What you will do
Report how many lines in the data below hold "stackPointer", with no other words.

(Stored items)

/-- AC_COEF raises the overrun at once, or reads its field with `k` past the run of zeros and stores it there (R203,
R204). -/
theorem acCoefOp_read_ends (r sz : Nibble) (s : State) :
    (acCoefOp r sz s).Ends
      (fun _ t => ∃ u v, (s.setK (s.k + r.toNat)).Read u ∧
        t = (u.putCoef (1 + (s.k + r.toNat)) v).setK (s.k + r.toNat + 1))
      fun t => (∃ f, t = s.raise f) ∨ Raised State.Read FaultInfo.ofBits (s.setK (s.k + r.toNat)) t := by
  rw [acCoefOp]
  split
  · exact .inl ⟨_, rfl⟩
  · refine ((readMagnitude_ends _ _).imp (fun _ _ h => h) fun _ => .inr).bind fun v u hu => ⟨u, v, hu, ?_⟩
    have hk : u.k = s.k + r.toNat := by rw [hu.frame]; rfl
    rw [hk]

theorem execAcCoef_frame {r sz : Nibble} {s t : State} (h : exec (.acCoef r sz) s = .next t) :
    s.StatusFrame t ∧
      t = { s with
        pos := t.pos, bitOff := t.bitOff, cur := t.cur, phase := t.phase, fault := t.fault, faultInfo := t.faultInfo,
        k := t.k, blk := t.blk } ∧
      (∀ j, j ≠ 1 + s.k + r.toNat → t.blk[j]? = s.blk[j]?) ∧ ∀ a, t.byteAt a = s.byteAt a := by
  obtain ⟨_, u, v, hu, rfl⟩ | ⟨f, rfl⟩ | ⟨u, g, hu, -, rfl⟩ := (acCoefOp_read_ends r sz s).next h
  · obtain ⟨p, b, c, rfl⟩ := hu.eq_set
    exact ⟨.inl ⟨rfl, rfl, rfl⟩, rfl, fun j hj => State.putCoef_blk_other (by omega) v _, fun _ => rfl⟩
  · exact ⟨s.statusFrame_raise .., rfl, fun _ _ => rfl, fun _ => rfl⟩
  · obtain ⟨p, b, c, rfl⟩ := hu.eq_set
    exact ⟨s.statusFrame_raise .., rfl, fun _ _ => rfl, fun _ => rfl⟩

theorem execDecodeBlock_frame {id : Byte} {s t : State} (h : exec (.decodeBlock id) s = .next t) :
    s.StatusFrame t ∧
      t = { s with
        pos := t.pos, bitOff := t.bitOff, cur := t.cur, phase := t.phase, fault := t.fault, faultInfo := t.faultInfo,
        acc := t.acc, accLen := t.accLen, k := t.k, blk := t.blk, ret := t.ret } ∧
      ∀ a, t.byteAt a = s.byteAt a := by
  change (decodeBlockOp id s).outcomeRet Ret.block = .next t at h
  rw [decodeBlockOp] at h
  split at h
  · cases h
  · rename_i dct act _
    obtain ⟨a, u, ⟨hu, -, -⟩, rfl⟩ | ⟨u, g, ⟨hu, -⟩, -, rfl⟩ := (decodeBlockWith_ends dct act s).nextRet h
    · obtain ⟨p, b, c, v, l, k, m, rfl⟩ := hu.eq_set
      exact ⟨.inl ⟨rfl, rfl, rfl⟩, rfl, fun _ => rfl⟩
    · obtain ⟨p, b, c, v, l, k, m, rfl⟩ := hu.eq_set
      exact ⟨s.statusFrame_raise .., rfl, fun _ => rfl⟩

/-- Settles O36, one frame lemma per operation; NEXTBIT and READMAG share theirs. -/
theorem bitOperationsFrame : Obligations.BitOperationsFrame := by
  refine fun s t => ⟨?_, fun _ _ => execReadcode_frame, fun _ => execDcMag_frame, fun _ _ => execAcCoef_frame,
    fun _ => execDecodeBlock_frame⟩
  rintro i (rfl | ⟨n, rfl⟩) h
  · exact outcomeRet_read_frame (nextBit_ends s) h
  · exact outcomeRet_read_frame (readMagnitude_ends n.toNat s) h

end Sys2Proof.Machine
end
---
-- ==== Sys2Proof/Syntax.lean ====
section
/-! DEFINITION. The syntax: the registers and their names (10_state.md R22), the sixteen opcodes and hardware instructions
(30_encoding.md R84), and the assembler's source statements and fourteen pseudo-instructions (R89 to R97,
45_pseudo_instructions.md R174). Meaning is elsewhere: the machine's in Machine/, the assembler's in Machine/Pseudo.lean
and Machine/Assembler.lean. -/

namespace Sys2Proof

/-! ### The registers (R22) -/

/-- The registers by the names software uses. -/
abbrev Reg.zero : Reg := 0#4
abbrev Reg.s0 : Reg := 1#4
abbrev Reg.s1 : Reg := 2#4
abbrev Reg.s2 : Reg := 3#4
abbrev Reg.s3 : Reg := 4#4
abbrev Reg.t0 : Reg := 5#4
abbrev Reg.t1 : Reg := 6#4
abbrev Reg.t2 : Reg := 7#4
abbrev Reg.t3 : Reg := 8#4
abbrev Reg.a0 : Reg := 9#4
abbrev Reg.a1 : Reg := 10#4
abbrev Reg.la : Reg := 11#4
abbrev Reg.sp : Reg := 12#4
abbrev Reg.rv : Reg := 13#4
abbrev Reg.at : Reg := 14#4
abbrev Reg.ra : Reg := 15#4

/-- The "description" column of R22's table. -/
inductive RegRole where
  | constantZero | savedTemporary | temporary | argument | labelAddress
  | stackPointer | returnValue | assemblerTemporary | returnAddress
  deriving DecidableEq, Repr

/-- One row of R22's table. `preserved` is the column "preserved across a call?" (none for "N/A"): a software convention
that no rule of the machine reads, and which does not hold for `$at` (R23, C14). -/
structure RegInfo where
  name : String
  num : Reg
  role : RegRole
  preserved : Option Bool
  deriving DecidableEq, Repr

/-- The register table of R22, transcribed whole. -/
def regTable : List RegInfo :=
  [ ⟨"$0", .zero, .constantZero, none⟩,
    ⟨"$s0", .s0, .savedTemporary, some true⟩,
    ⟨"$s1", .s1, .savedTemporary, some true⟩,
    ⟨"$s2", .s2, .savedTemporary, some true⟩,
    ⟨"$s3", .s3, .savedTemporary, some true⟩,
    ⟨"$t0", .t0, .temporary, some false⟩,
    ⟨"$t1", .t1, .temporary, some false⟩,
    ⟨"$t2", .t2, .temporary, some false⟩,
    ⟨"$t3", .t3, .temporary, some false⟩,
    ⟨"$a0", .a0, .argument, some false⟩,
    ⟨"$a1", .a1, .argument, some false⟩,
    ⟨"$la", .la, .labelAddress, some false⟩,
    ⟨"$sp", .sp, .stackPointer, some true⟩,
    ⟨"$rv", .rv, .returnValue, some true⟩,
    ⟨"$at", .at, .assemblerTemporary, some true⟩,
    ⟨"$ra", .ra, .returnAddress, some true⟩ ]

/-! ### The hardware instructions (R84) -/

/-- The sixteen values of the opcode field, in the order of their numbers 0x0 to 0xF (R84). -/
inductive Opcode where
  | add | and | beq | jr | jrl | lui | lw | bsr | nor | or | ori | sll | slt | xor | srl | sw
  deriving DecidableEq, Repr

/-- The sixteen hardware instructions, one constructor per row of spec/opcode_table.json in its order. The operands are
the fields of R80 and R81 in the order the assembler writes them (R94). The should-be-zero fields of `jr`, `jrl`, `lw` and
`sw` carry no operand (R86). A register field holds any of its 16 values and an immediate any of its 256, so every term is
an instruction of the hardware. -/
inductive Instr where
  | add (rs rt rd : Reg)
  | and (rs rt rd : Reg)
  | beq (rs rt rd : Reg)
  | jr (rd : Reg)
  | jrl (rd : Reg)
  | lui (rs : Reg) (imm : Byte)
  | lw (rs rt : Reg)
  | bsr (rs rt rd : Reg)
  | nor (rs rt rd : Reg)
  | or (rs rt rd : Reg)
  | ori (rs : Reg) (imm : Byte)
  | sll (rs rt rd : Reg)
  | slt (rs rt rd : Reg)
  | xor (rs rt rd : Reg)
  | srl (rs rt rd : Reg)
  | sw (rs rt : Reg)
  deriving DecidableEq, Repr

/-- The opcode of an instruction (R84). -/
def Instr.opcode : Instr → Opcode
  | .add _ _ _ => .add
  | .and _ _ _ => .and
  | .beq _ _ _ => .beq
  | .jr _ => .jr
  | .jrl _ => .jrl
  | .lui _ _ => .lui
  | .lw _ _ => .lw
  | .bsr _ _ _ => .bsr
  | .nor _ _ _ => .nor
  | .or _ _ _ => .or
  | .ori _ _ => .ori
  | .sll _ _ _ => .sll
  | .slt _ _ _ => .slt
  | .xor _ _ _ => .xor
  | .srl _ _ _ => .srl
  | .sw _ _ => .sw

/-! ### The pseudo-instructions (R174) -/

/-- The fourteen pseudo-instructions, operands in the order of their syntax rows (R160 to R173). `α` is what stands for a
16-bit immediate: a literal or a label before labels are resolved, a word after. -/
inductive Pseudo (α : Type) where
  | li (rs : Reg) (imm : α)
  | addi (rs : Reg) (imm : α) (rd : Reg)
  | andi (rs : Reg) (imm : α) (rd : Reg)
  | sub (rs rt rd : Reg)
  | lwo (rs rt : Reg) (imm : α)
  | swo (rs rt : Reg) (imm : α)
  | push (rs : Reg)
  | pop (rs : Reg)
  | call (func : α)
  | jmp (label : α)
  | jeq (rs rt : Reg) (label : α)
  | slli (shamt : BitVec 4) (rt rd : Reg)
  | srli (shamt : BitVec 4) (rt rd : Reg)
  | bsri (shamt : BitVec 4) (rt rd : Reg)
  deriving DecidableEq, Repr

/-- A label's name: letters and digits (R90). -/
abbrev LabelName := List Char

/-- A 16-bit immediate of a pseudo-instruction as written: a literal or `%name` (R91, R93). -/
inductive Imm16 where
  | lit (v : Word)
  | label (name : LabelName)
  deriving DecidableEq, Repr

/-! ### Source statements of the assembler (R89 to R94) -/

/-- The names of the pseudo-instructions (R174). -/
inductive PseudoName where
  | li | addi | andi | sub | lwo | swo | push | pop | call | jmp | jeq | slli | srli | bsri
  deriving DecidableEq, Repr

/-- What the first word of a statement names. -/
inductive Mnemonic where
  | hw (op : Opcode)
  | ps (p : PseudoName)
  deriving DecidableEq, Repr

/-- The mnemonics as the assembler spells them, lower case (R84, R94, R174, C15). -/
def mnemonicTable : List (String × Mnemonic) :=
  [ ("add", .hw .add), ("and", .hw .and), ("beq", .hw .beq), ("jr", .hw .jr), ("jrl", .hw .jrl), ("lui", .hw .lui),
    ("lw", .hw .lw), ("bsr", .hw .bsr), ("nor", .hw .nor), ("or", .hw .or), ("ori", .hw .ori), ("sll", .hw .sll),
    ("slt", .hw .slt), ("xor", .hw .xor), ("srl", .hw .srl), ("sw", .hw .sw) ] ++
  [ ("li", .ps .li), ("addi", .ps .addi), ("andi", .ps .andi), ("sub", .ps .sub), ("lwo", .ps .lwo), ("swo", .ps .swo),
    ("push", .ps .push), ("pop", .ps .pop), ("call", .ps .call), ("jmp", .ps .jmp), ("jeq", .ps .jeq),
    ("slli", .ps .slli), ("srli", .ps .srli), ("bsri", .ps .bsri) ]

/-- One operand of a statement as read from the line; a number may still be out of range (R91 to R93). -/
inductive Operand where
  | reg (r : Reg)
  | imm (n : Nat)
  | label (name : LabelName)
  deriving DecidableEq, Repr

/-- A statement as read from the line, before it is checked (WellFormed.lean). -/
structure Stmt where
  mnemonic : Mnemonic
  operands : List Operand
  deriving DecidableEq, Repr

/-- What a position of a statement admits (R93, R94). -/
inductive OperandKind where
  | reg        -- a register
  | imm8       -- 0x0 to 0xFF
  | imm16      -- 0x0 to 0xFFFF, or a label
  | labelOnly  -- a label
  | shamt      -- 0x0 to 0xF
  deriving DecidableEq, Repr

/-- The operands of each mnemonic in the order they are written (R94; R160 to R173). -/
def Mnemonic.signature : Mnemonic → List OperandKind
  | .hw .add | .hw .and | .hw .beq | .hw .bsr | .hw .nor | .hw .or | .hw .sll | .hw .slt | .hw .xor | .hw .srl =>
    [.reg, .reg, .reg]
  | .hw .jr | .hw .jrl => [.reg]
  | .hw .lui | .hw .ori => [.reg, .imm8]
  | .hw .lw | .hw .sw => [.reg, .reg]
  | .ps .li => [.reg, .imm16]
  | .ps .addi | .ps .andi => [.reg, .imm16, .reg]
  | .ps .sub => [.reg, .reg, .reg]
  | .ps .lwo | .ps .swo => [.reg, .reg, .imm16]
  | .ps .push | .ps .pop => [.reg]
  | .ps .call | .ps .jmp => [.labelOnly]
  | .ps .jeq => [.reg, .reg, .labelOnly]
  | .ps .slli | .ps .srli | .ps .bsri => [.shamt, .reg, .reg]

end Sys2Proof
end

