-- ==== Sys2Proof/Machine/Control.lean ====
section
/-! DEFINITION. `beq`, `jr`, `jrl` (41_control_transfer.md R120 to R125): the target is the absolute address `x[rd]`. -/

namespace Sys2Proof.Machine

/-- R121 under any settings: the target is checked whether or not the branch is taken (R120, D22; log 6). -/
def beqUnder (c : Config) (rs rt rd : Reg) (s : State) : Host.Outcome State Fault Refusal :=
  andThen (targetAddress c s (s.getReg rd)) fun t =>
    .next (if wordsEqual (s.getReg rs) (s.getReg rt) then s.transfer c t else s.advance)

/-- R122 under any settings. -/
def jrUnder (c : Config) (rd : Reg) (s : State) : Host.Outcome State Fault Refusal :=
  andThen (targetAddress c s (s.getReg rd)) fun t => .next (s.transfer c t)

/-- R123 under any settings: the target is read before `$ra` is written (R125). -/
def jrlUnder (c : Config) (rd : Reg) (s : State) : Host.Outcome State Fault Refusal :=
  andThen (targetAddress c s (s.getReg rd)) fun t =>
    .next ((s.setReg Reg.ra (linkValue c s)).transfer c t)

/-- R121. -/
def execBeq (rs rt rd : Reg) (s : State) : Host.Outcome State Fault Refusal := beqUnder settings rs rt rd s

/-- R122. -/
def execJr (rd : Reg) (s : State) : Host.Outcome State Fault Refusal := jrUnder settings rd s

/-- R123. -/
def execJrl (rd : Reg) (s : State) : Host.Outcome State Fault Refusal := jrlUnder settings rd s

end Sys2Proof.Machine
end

Solution for this problem
2